It’s going to be a very Keith Richards Christmas and New Year. What with the recent release of the incredible concert movie Ladies and Gentlemen The Rolling Stones, the re-release and re-expansion of Keith’s hypnotic Wingless Angels project, the earlier releases of the expanded Exile On Main Street and its accompanying documentaryStones In Exile, it all seems to be setting the stage for the massive two-year world trek that even the band is calling their final tour. Thus it is almost an embarrassment of riches that Keith has released his tremendously entertaining autobiography Life and put out a single disc retrospective of his solo career Vintage Vinos that elicits a reassessment of the man and the myth.
Life is so much more than I could have expected. The hoped for tales of excess on the road are all there; and he really hides very little in the way of juicy details. The book opens during the Stones’ ’75 tour of America with him tearing across the country in a rented car with Woody and the ultimate drug-dealer to the stars, Freddie Sessler (there needs to be a book about this guy too), completely ripped on every drug imaginable. They getting popped in small-town Arkansas, and through wile, bravado, and high-as-a-kite luck they talk their way out of it. We learn about both the recklessness and the charmed nature of his existence right off the bat. There is no other rock star - period. Keith is the ultimate! One suspects that he paints himself as a bit more saintly in the last decade or so than might be the truth, but for the most part he pulls no punches. After the ’75 incident, we jump back in time for a long, fascinating and very Anglo look back at his childhood. He seems to have grown up a cross between the Artful Dodger and well, Keith Richards. His post-war, lower class upbringing seems a perfect metaphor for the entire generation who came of age with him. He is a baby-boomer whose life was shaped by the immediate past (WWII) and whose life helped shape the future. The casual way he talks about the birth of Rock and Roll and his part in it just reeks of authenticity. You know he was there, and we now know he was not some drugged up moron. He was a drugged up keen observer of people and places. His take on the events of the times are always thoughtful and earthy. After all the many books written about the era, it is interesting that the Human Riff has some of the most insightful things to say about the times he inhabited.

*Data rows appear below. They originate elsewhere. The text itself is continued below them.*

-- ==== Sys2Proof/Certificates/Slice0/Obligations.lean ====
section
/-! DEFINITION. The statements for the provers, each a proposition about the model, from the numbered rules of spec/. -/

open Sys2Proof Sys2Proof.Machine

/-! Encoding. -/

/-- 30_encoding.md R101, R102, R104 to R106: decoding is the inverse of encoding, both ways, in both code spaces. -/
def Obligations.DecodeAndEncodeAgree : Prop :=
  (∀ i : Instr, i.wellFormed = true → decode (encode i) = .ok i) ∧
  (∀ w : BitVec 8, encode (decodeRom w) = .rom w ∧ (decodeRom w).wellFormed = true ∧ (decodeRom w).isRom = true) ∧
  (∀ (c : BitVec 4) (i : Instr), decodeEvent c = some i → encode i = .event c ∧ i.isRom = false)

/-- 30_encoding.md R104 to R106: one word of each ROM action and each event code decode to their operation; 48 of the 256
words are legal. -/
def Obligations.WrittenWordsDecode : Prop :=
  ((List.range 256).filter fun n => legalWord (BitVec.ofNat 8 n)).length = 48 ∧
  decodeRom 0b00000000#8 = .idle ∧ decodeRom 0b00010010#8 = .coef 2 ∧ decodeRom 0b00100011#8 = .coefg 3 ∧
  decodeRom 0b00110011#8 = .coefz 3 ∧ decodeRom 0b01000111#8 = .decim 7 ∧ decodeRom 0b01010110#8 = .msc 6 ∧
  decodeRom 0b01101000#8 = .mscd 8 ∧ decodeRom 0b01110010#8 = .mscq 2 ∧ decodeRom 0b10000000#8 = .pend ∧
  decodeRom 0b10010000#8 = .min1 ∧ decodeRom 0b10100000#8 = .min2 ∧ decodeRom 0b10110000#8 = .reserved 0xB0#8 ∧
  decodeEvent 0x0#4 = some .reset ∧ decodeEvent 0x1#4 = some .sample ∧ decodeEvent 0x2#4 = some .rawsec ∧
  decodeEvent 0x3#4 = some .rawmin ∧ decodeEvent 0x4#4 = some .tsec ∧ decodeEvent 0x5#4 = some .rsec ∧
  decodeEvent 0x6#4 = some .wdreset ∧ decodeEvent 0x7#4 = none

/-- 30_encoding.md R107, R110: the assembler text of an operation assembles to its word, and no text assembles to a
reserved word. -/
def Obligations.AssemblerAgreesWithTheEncoding : Prop :=
  (∀ (i : Instr) (text : List String), i.wellFormed = true → asmText i = some text →
    ∃ w, assemble text = some w ∧ encode i = .rom w) ∧
  (∀ (text : List String) (w : BitVec 8), assemble text = some w → legalWord w = true) ∧
  assemble ["DECIM", "HR1"] = some 0x43#8 ∧ assemble ["NOP"] = some 0x00#8

/-! The cycle, the fetch and the model faults. -/

/-- 70_reset_and_hazards.md R280, R285: a cycle runs the host reset if it is asserted, else the sample step on a strobe, else
nothing, and consumes the cycle's inputs. -/
def Obligations.CycleRunsItsOperation : Prop :=
  ∀ s : State,
    (s.pins.reset = true → step s = finishCycle (exec .reset s)) ∧
    (s.pins.reset = false → s.pins.strobe = true → step s = finishCycle (exec .sample s)) ∧
    (s.pins.reset = false → s.pins.strobe = false → step s = .next s.nextCycle)

/-- 43_bcd_decoder.md R200, 70_reset_and_hazards.md R285: a sample step in which only the receiver second ends runs the
decoded ROM word at PROG[rsec], between the count of an erasure and the advance of rsec. -/
def Obligations.StepRunsTheFetchedWord : Prop :=
  ∀ (s u v : State) (w : BitVec 8), s.pins.reset = false → s.pins.strobe = true → s.fault = none →
    signalStep s = .ok u → (advanceOf u.clock).wrapped = false → s.msync = true →
    (advanceOf u.clock).crossed s.epoch.tsecStart = false →
    (advanceOf u.clock).crossed s.epoch.rsecStart = true →
    s.prog[s.dec.rsec]? = some w →
    exec (decodeRom w) (countErasure (clockStep u)) = .next v → v.fault = none →
    step s = .next (tunerFailure s.pins.tuneFail (rsecAdvance v)).nextCycle

/-- 70_reset_and_hazards.md R285, R291: the order of a sample step: the signal part, the clock advance, then RAWSEC on a wrap,
TSEC and RSEC on a crossing of their offset as it stood at the start, with MSYNC held then and still, then the tuning
failure. -/
def Obligations.SampleStepOrder : Prop :=
  ∀ s u v w z : State, s.pins.reset = false → s.pins.strobe = true → s.fault = none → signalStep s = .ok u →
    (if (advanceOf u.clock).wrapped then exec .rawsec (clockStep u) = .next v ∧ v.fault = none
      else v = clockStep u) →
    (if s.msync && v.msync && (advanceOf u.clock).crossed s.epoch.tsecStart then
      exec .tsec v = .next w ∧ w.fault = none else w = v) →
    (if s.msync && w.msync && (advanceOf u.clock).crossed s.epoch.rsecStart then
      exec .rsec w = .next z ∧ z.fault = none else z = w) →
    step s = .next (tunerFailure s.pins.tuneFail z).nextCycle

/-- 43_bcd_decoder.md R200, R220: RSEC counts an erasure, fetches PROG[rsec], executes it and advances. -/
def Obligations.ReceiverSecondRunsTheFetchedWord : Prop :=
  ∀ (s t : State) (w : BitVec 8), s.fault = none → s.prog[s.dec.rsec]? = some w →
    exec (decodeRom w) (countErasure s) = .next t → t.fault = none → exec .rsec s = .next (rsecAdvance t)

/-- 30_encoding.md R108: which words are reserved, that PROG holds none, the fault a reserved word takes, and that the
fault stops the model for good. -/
def Obligations.ReservedWordFaults : Prop :=
  (∀ w : BitVec 8, legalWord w = false ↔ decodeRom w = .reserved w) ∧
  (∀ i, i < 61 → ∃ w, progRom[i]? = some w ∧ legalWord w = true) ∧
  (∀ (s : State) (w : BitVec 8), legalWord w = false →
    exec (decodeRom w) s = .next (takeFault s (.reservedWord s.dec.rsec))) ∧
  (∀ (s : State) (w : BitVec 8), s.prog[s.dec.rsec]? = some w → legalWord w = false →
    exec .rsec s = .next (takeFault s (.reservedWord s.dec.rsec))) ∧
  (∀ (s : State) (n : Nat), s.fault = some (.reservedWord n) → s.pins.reset = false → step s = .next s.nextCycle)

/-- 60_exceptions.md R260, 70_reset_and_hazards.md R285: a faulting step commits no write, its state is the one before it plus
the fault; a faulted core then changes only by a host reset, which clears the fault. -/
def Obligations.ModelFaultsStopTheCore : Prop :=
  (∀ (s t : State) (f : Fault), s.fault = none → step s = .next t → t.fault = some f →
    t = (takeFault s f).nextCycle) ∧
  (∀ (s t : State) (f : Fault), s.fault = some f → step s = .next t →
    (s.pins.reset = false ∧ t = s.nextCycle) ∨ (s.pins.reset = true ∧ t.fault = none))

/-- 40_demodulator_bank.md R131 with the table of 93_implementation_defined.md: a sample, or a value that R122 to R128
compute from it, that is not finite takes the fault NonFinite. That a comb bin, a scan sum, a pulse measure, the
frequency, a probability or a likelihood that is not finite takes it too is notes/assumptions/6.md. -/
def Obligations.NonFiniteValuesFault : Prop :=
  (∀ s : State, s.fault = none → s.pins.x.isFinite = false → exec .sample s = .next (takeFault s .nonFinite)) ∧
  (∀ s : State, s.fault = none → s.bank.InRange → s.clock.rphase < 8000 →
    ¬s.bank.FiniteAt s.cfg s.pins.x ∨ s.combNext.isFinite = false ∨
      ((s.msync = false ∨ s.acq.win = true) ∧
        ∃ st, ((s.acq.ms.get st).esum.add (s.bank.em s.cfg s.pins.x st)).isFinite = false) →
    exec .sample s = .next (takeFault s .nonFinite)) ∧
  (∀ s u : State, epochUpdate (s.withClock { s.clock with mphase := (s.clock.mphase + 1) % 60 }) = .ok u →
    u.ssync = true → 2 ^ u.epoch.k ≤ u.epoch.avgcnt + 1 →
    (freqNext (driftOf u.epoch) u.epoch.k u.clock.freq).isFinite = false →
    exec .rawsec s = .next (takeFault s .nonFinite)) ∧
  (∀ (s : State) (pair : ByStation ChanRec), s.acq.chan[s.acq.pchan]? = some pair →
    ¬(s.acq.ms.a.Measurable ∧ s.acq.ms.b.Measurable) →
    exec .pend s = .next (takeFault s .nonFinite) ∧
      (s.msync = false → exec .rawmin s = .next (takeFault s .nonFinite))) ∧
  (∀ (s : State) (b : Nat), b < 7 → (miscNext s b).isFinite = false →
    exec (.msc b) s = .next (takeFault s .nonFinite) ∧ exec (.mscq b) s = .next (takeFault s .nonFinite)) ∧
  (∀ (s : State) (p : Nat) (d : DigitVec), p < 9 → s.dec.digits[p]? = some d →
    ((miscNext s 4).isFinite = false → exec (.mscd p) s = .next (takeFault s .nonFinite)) ∧
    ∀ j, d.like.wf 10 = true → j < radix p → (likeNext s.cfg s.dec.bcd j (d.like.get j)).isFinite = false →
      exec (.decim p) s = .next (takeFault s .nonFinite) ∧ exec (.mscd p) s = .next (takeFault s .nonFinite))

His insights into the music of The Rolling Stones are also unique. He is impressed with Mick Jagger’s talent, but is clearly not star-struck and again pulls no punches when describing the large ego and small weenie of his 50-year partner. His overall feeling towards Jagger and all the Stones is loving and respectful, and in spite of some playful cattiness we actually get the clearest picture ever of the depth of their creative marriage and their love for each other. It is hard to remember a better book about Rock and Roll than Life, but then it is hard to find a better rock and roller than Keith Richards.
In addition to all the Stones albums you will listen to while reading this book, pick up Vintage Vinos. This superbly chosen set takes songs from all three X-pensive Winos releases; Talk Is Cheap, Main Offender and their Live At The Hollywood Palladium and shows Richards’ solo career to be pretty damn great. Songs like “You Don’ Move Me,” “Eileen,” Wicked As It Seems” and “Locked Away” would fit in perfectly with the Stones repertoire, but others like “Struggle” or “Take It So Hard” have a uniquely Keith feel about them, and the three Stones songs he performs live - “Connection,” “Happy” and “Time Is On My Side” - boast his rough and ready abilities to carry this material. Perhaps the most exciting song on the album is the rarely heard “Hurricane” which was released as a benefit for victims of Hurricane Katrina. Written by the Glimmer Twins, it is just Keith and Woody in the studio playing acoustic guitars and Keith singing the slyly simplistic lyrics about the great tragedy unfolding before his eyes. It is short, very sweet and it alone demands you own the album.